Instructions to follow - Begin at the line containing "Frame T s (if p then t else r) := by" in the data below and go on through the line containing "theorem Frame.net (m", repeating each line exactly; include both ends and no other line.

Information supplied -
-- ==== Sys2Proof/Laws/Frame.lean ====
section
/-! SUPPORT. Frames: which fields of the state an operation leaves as they were, said once per shared operation. A goal
`Frame T s (op s')` is reduced by the operation's step lemma to `Frame T s s'`. -/

set_option Elab.async false

namespace Sys2Proof.Machine

open Sys2Proof

/-- The fields of the state. -/
inductive Field where
  | fGtick | fCyc | fAgenda | fTurn | fCur | fIr | fOracle | fClockFree | fWakeSeq | fNet | fMem | fLm | fAcc | fPlanes | fThreads | fNextUid | fCores | fFormes | fDies | fDir | fPoison | fQuoins | fFaults | fHeldTraps | fCtxs | fParts | fKernels | fGroups | fNextGid | fOrders | fLinks | fBindings | fWindows | fRings | fPeers | fBlocks | fPodOut | fBuckets | fPower | fDiePower | fObserve | fSparedRows | fSparedVault | fUnits | fHold | fHeldUntil | fAnswers
  deriving DecidableEq, Repr

/-- A field reads the same in two states. -/
def Field.same (s t : State) : Field → Prop
  | .fGtick => t.gtick = s.gtick
  | .fCyc => t.cyc = s.cyc
  | .fAgenda => t.agenda = s.agenda
  | .fTurn => t.turn = s.turn
  | .fCur => t.cur = s.cur
  | .fIr => t.ir = s.ir
  | .fOracle => t.oracle = s.oracle
  | .fClockFree => t.clockFree = s.clockFree
  | .fWakeSeq => t.wakeSeq = s.wakeSeq
  | .fNet => t.net = s.net
  | .fMem => t.mem = s.mem
  | .fLm => t.lm = s.lm
  | .fAcc => t.acc = s.acc
  | .fPlanes => t.planes = s.planes
  | .fThreads => t.threads = s.threads
  | .fNextUid => t.nextUid = s.nextUid
  | .fCores => t.cores = s.cores
  | .fFormes => t.formes = s.formes
  | .fDies => t.dies = s.dies
  | .fDir => t.dir = s.dir
  | .fPoison => t.poison = s.poison
  | .fQuoins => t.quoins = s.quoins
  | .fFaults => t.faults = s.faults
  | .fHeldTraps => t.heldTraps = s.heldTraps
  | .fCtxs => t.ctxs = s.ctxs
  | .fParts => t.parts = s.parts
  | .fKernels => t.kernels = s.kernels
  | .fGroups => t.groups = s.groups
  | .fNextGid => t.nextGid = s.nextGid
  | .fOrders => t.orders = s.orders
  | .fLinks => t.links = s.links
  | .fBindings => t.bindings = s.bindings
  | .fWindows => t.windows = s.windows
  | .fRings => t.rings = s.rings
  | .fPeers => t.peers = s.peers
  | .fBlocks => t.blocks = s.blocks
  | .fPodOut => t.podOut = s.podOut
  | .fBuckets => t.buckets = s.buckets
  | .fPower => t.power = s.power
  | .fDiePower => t.diePower = s.diePower
  | .fObserve => t.observe = s.observe
  | .fSparedRows => t.sparedRows = s.sparedRows
  | .fSparedVault => t.sparedVault = s.sparedVault
  | .fUnits => t.units = s.units
  | .fHold => t.hold = s.hold
  | .fHeldUntil => t.heldUntil = s.heldUntil
  | .fAnswers => t.answers = s.answers

/-- Two states whose fields all read the same are one. -/
theorem State.eq_of_same {s t : State} (h : ∀ f : Field, f.same s t) : t = s := by
  obtain ⟨a0, a1, a2, a3, a4, a5, a6, a7, a8, a9, a10, a11, a12, a13, a14, a15, a16, a17, a18, a19, a20, a21, a22, a23, a24, a25, a26, a27, a28, a29, a30, a31, a32, a33, a34, a35, a36, a37, a38, a39, a40, a41, a42, a43, a44, a45, a46⟩ := s
  obtain ⟨b0, b1, b2, b3, b4, b5, b6, b7, b8, b9, b10, b11, b12, b13, b14, b15, b16, b17, b18, b19, b20, b21, b22, b23, b24, b25, b26, b27, b28, b29, b30, b31, b32, b33, b34, b35, b36, b37, b38, b39, b40, b41, b42, b43, b44, b45, b46⟩ := t
  have all := fun f => h f
  obtain rfl : b0 = a0 := all .fGtick
  obtain rfl : b1 = a1 := all .fCyc
  obtain rfl : b2 = a2 := all .fAgenda
  obtain rfl : b3 = a3 := all .fTurn
  obtain rfl : b4 = a4 := all .fCur
  obtain rfl : b5 = a5 := all .fIr
  obtain rfl : b6 = a6 := all .fOracle
  obtain rfl : b7 = a7 := all .fClockFree
  obtain rfl : b8 = a8 := all .fWakeSeq
  obtain rfl : b9 = a9 := all .fNet
  obtain rfl : b10 = a10 := all .fMem
  obtain rfl : b11 = a11 := all .fLm
  obtain rfl : b12 = a12 := all .fAcc
  obtain rfl : b13 = a13 := all .fPlanes
  obtain rfl : b14 = a14 := all .fThreads
  obtain rfl : b15 = a15 := all .fNextUid
  obtain rfl : b16 = a16 := all .fCores
  obtain rfl : b17 = a17 := all .fFormes
  obtain rfl : b18 = a18 := all .fDies
  obtain rfl : b19 = a19 := all .fDir
  obtain rfl : b20 = a20 := all .fPoison
  obtain rfl : b21 = a21 := all .fQuoins
  obtain rfl : b22 = a22 := all .fFaults
  obtain rfl : b23 = a23 := all .fHeldTraps
  obtain rfl : b24 = a24 := all .fCtxs
  obtain rfl : b25 = a25 := all .fParts
  obtain rfl : b26 = a26 := all .fKernels
  obtain rfl : b27 = a27 := all .fGroups
  obtain rfl : b28 = a28 := all .fNextGid
  obtain rfl : b29 = a29 := all .fOrders
  obtain rfl : b30 = a30 := all .fLinks
  obtain rfl : b31 = a31 := all .fBindings
  obtain rfl : b32 = a32 := all .fWindows
  obtain rfl : b33 = a33 := all .fRings
  obtain rfl : b34 = a34 := all .fPeers
  obtain rfl : b35 = a35 := all .fBlocks
  obtain rfl : b36 = a36 := all .fPodOut
  obtain rfl : b37 = a37 := all .fBuckets
  obtain rfl : b38 = a38 := all .fPower
  obtain rfl : b39 = a39 := all .fDiePower
  obtain rfl : b40 = a40 := all .fObserve
  obtain rfl : b41 = a41 := all .fSparedRows
  obtain rfl : b42 = a42 := all .fSparedVault
  obtain rfl : b43 = a43 := all .fUnits
  obtain rfl : b44 = a44 := all .fHold
  obtain rfl : b45 = a45 := all .fHeldUntil
  obtain rfl : b46 = a46 := all .fAnswers
  rfl

/-- Every field but those of a list reads the same. -/
structure Frame (T : List Field) (s t : State) : Prop where
  same : ∀ f, f ∉ T → f.same s t

theorem Frame.refl (T : List Field) (s : State) : Frame T s s := ⟨fun f _ => by cases f <;> rfl⟩

theorem Frame.trans {T : List Field} {s t r : State} (h : Frame T s t) (k : Frame T t r) : Frame T s r :=
  ⟨fun f m => by
    have a := h.same f m
    have b := k.same f m
    cases f <;> exact b.trans a⟩

theorem Frame.mono {T U : List Field} {s t : State} (h : Frame T s t) (m : ∀ f, f ∈ T → f ∈ U) : Frame U s t :=
  ⟨fun f k => h.same f (fun e => k (m f e))⟩

/-- Two states that keep the same fields of a third, and agree on the others, are one. -/
theorem Frame.eq {T : List Field} {s t r : State} (h : Frame T s t) (g : Frame T s r) (k : ∀ f, f ∈ T → f.same r t) :
    t = r := State.eq_of_same (fun f => by
  by_cases m : f ∈ T
  · exact k f m
  · have a := h.same f m
    have b := g.same f m
    cases f <;> exact a.trans b.symm)

theorem Frame.foldl {α : Type} {T : List Field} (f : State → α → State) (h : ∀ s x, Frame T s (f s x)) (l : List α) :
    ∀ s : State, Frame T s (l.foldl f s) := by
  induction l with
  | nil => exact fun s => Frame.refl T s
  | cons x l ih => exact fun s => (h s x).trans (ih _)

theorem Frame.ite {T : List Field} {s t r : State} {p : Prop} [Decidable p] (h : Frame T s t) (k : Frame T s r) :
    Frame T s (if p then t else r) := by
  split
  · exact h
  · exact k

section
variable {T : List Field} {s t : State} (h : Frame T s t)
include h

theorem Frame.gtick (m : Field.fGtick ∉ T := by decide) : t.gtick = s.gtick := h.same _ m
theorem Frame.cyc (m : Field.fCyc ∉ T := by decide) : t.cyc = s.cyc := h.same _ m
theorem Frame.agenda (m : Field.fAgenda ∉ T := by decide) : t.agenda = s.agenda := h.same _ m
theorem Frame.turn (m : Field.fTurn ∉ T := by decide) : t.turn = s.turn := h.same _ m
theorem Frame.cur (m : Field.fCur ∉ T := by decide) : t.cur = s.cur := h.same _ m
theorem Frame.ir (m : Field.fIr ∉ T := by decide) : t.ir = s.ir := h.same _ m
theorem Frame.oracle (m : Field.fOracle ∉ T := by decide) : t.oracle = s.oracle := h.same _ m
theorem Frame.clockFree (m : Field.fClockFree ∉ T := by decide) : t.clockFree = s.clockFree := h.same _ m
theorem Frame.wakeSeq (m : Field.fWakeSeq ∉ T := by decide) : t.wakeSeq = s.wakeSeq := h.same _ m
theorem Frame.net (m : Field.fNet ∉ T := by decide) : t.net = s.net := h.same _ m
theorem Frame.mem (m : Field.fMem ∉ T := by decide) : t.mem = s.mem := h.same _ m
theorem Frame.lm (m : Field.fLm ∉ T := by decide) : t.lm = s.lm := h.same _ m
theorem Frame.acc (m : Field.fAcc ∉ T := by decide) : t.acc = s.acc := h.same _ m
theorem Frame.planes (m : Field.fPlanes ∉ T := by decide) : t.planes = s.planes := h.same _ m
theorem Frame.threads (m : Field.fThreads ∉ T := by decide) : t.threads = s.threads := h.same _ m
theorem Frame.nextUid (m : Field.fNextUid ∉ T := by decide) : t.nextUid = s.nextUid := h.same _ m
theorem Frame.cores (m : Field.fCores ∉ T := by decide) : t.cores = s.cores := h.same _ m
theorem Frame.formes (m : Field.fFormes ∉ T := by decide) : t.formes = s.formes := h.same _ m
theorem Frame.dies (m : Field.fDies ∉ T := by decide) : t.dies = s.dies := h.same _ m
theorem Frame.dir (m : Field.fDir ∉ T := by decide) : t.dir = s.dir := h.same _ m
theorem Frame.poison (m : Field.fPoison ∉ T := by decide) : t.poison = s.poison := h.same _ m
theorem Frame.quoins (m : Field.fQuoins ∉ T := by decide) : t.quoins = s.quoins := h.same _ m
theorem Frame.faults (m : Field.fFaults ∉ T := by decide) : t.faults = s.faults := h.same _ m
theorem Frame.heldTraps (m : Field.fHeldTraps ∉ T := by decide) : t.heldTraps = s.heldTraps := h.same _ m
theorem Frame.ctxs (m : Field.fCtxs ∉ T := by decide) : t.ctxs = s.ctxs := h.same _ m
theorem Frame.parts (m : Field.fParts ∉ T := by decide) : t.parts = s.parts := h.same _ m
theorem Frame.kernels (m : Field.fKernels ∉ T := by decide) : t.kernels = s.kernels := h.same _ m
theorem Frame.groups (m : Field.fGroups ∉ T := by decide) : t.groups = s.groups := h.same _ m
theorem Frame.nextGid (m : Field.fNextGid ∉ T := by decide) : t.nextGid = s.nextGid := h.same _ m
theorem Frame.orders (m : Field.fOrders ∉ T := by decide) : t.orders = s.orders := h.same _ m
theorem Frame.links (m : Field.fLinks ∉ T := by decide) : t.links = s.links := h.same _ m
theorem Frame.bindings (m : Field.fBindings ∉ T := by decide) : t.bindings = s.bindings := h.same _ m
theorem Frame.windows (m : Field.fWindows ∉ T := by decide) : t.windows = s.windows := h.same _ m
theorem Frame.rings (m : Field.fRings ∉ T := by decide) : t.rings = s.rings := h.same _ m
theorem Frame.peers (m : Field.fPeers ∉ T := by decide) : t.peers = s.peers := h.same _ m
theorem Frame.blocks (m : Field.fBlocks ∉ T := by decide) : t.blocks = s.blocks := h.same _ m
theorem Frame.podOut (m : Field.fPodOut ∉ T := by decide) : t.podOut = s.podOut := h.same _ m
theorem Frame.buckets (m : Field.fBuckets ∉ T := by decide) : t.buckets = s.buckets := h.same _ m
theorem Frame.power (m : Field.fPower ∉ T := by decide) : t.power = s.power := h.same _ m
theorem Frame.diePower (m : Field.fDiePower ∉ T := by decide) : t.diePower = s.diePower := h.same _ m
theorem Frame.observe (m : Field.fObserve ∉ T := by decide) : t.observe = s.observe := h.same _ m
theorem Frame.sparedRows (m : Field.fSparedRows ∉ T := by decide) : t.sparedRows = s.sparedRows := h.same _ m
theorem Frame.sparedVault (m : Field.fSparedVault ∉ T := by decide) : t.sparedVault = s.sparedVault := h.same _ m
theorem Frame.units (m : Field.fUnits ∉ T := by decide) : t.units = s.units := h.same _ m
theorem Frame.hold (m : Field.fHold ∉ T := by decide) : t.hold = s.hold := h.same _ m
theorem Frame.heldUntil (m : Field.fHeldUntil ∉ T := by decide) : t.heldUntil = s.heldUntil := h.same _ m
theorem Frame.answers (m : Field.fAnswers ∉ T := by decide) : t.answers = s.answers := h.same _ m

end

section
variable {T : List Field} {s t : State} (h : Frame T s t)
include h

theorem Frame.setThr (n : Nat) (k : Thread) (m : Field.fThreads ∈ T := by decide) : Frame T s (t.setThr n k) :=
  h.trans ⟨fun f e => by cases f <;> first | rfl | exact absurd m e⟩
theorem Frame.modThr (n : Nat) (k : Thread → Thread) (m : Field.fThreads ∈ T := by decide) : Frame T s (t.modThr n k) := h.setThr _ _ m
theorem Frame.setCore (n : Nat) (k : Core) (m : Field.fCores ∈ T := by decide) : Frame T s (t.setCore n k) :=
  h.trans ⟨fun f e => by cases f <;> first | rfl | exact absurd m e⟩
theorem Frame.modCore (n : Nat) (k : Core → Core) (m : Field.fCores ∈ T := by decide) : Frame T s (t.modCore n k) := h.setCore _ _ m
theorem Frame.setForme (n : Nat) (k : Forme) (m : Field.fFormes ∈ T := by decide) : Frame T s (t.setForme n k) :=
  h.trans ⟨fun f e => by cases f <;> first | rfl | exact absurd m e⟩
theorem Frame.modForme (n : Nat) (k : Forme → Forme) (m : Field.fFormes ∈ T := by decide) : Frame T s (t.modForme n k) := h.setForme _ _ m
theorem Frame.setDie (n : Nat) (k : Die) (m : Field.fDies ∈ T := by decide) : Frame T s (t.setDie n k) :=
  h.trans ⟨fun f e => by cases f <;> first | rfl | exact absurd m e⟩
theorem Frame.modDie (n : Nat) (k : Die → Die) (m : Field.fDies ∈ T := by decide) : Frame T s (t.modDie n k) := h.setDie _ _ m
theorem Frame.setCtx (n : Nat) (k : Ctx) (m : Field.fCtxs ∈ T := by decide) : Frame T s (t.setCtx n k) :=
  h.trans ⟨fun f e => by cases f <;> first | rfl | exact absurd m e⟩
theorem Frame.modCtx (n : Nat) (k : Ctx → Ctx) (m : Field.fCtxs ∈ T := by decide) : Frame T s (t.modCtx n k) := h.setCtx _ _ m
theorem Frame.setGrp (n : Nat) (k : Group) (m : Field.fGroups ∈ T := by decide) : Frame T s (t.setGrp n k) :=
  h.trans ⟨fun f e => by cases f <;> first | rfl | exact absurd m e⟩
theorem Frame.modGrp (n : Nat) (k : Group → Group) (m : Field.fGroups ∈ T := by decide) : Frame T s (t.modGrp n k) := h.setGrp _ _ m
theorem Frame.setKer (n : Nat) (k : Kernel) (m : Field.fKernels ∈ T := by decide) : Frame T s (t.setKer n k) :=
  h.trans ⟨fun f e => by cases f <;> first | rfl | exact absurd m e⟩
theorem Frame.modKer (n : Nat) (k : Kernel → Kernel) (m : Field.fKernels ∈ T := by decide) : Frame T s (t.modKer n k) := h.setKer _ _ m
theorem Frame.setDpow (n : Nat) (k : DiePower) (m : Field.fDiePower ∈ T := by decide) : Frame T s (t.setDpow n k) :=
  h.trans ⟨fun f e => by cases f <;> first | rfl | exact absurd m e⟩
theorem Frame.modDpow (n : Nat) (k : DiePower → DiePower) (m : Field.fDiePower ∈ T := by decide) : Frame T s (t.modDpow n k) := h.setDpow _ _ m
theorem Frame.modMe (k : Thread → Thread) (m : Field.fThreads ∈ T := by decide) : Frame T s (t.modMe k) := h.setThr _ _ m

Exercise answer -
    Frame T s (if p then t else r) := by
  split
  · exact h
  · exact k

section
variable {T : List Field} {s t : State} (h : Frame T s t)
include h

theorem Frame.gtick (m : Field.fGtick ∉ T := by decide) : t.gtick = s.gtick := h.same _ m
theorem Frame.cyc (m : Field.fCyc ∉ T := by decide) : t.cyc = s.cyc := h.same _ m
theorem Frame.agenda (m : Field.fAgenda ∉ T := by decide) : t.agenda = s.agenda := h.same _ m
theorem Frame.turn (m : Field.fTurn ∉ T := by decide) : t.turn = s.turn := h.same _ m
theorem Frame.cur (m : Field.fCur ∉ T := by decide) : t.cur = s.cur := h.same _ m
theorem Frame.ir (m : Field.fIr ∉ T := by decide) : t.ir = s.ir := h.same _ m
theorem Frame.oracle (m : Field.fOracle ∉ T := by decide) : t.oracle = s.oracle := h.same _ m
theorem Frame.clockFree (m : Field.fClockFree ∉ T := by decide) : t.clockFree = s.clockFree := h.same _ m
theorem Frame.wakeSeq (m : Field.fWakeSeq ∉ T := by decide) : t.wakeSeq = s.wakeSeq := h.same _ m
theorem Frame.net (m : Field.fNet ∉ T := by decide) : t.net = s.net := h.same _ m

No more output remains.